• AIM OF THE EXERCISE: Each line below is to be written out in full, exactly as shown.

• RAW DATA:
-- ==== Sys2Proof/Machine/Dispatch.lean ====
section
/-! DEFINITION. The meaning of each row of the opcode table: one direct call for each constructor of Instr. -/

namespace Sys2Proof.Machine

• REPLY TO THE TASK:
-- ==== Sys2Proof/Machine/Dispatch.lean ====
section
/-! DEFINITION. The meaning of each row of the opcode table: one direct call for each constructor of Instr. -/

namespace Sys2Proof.Machine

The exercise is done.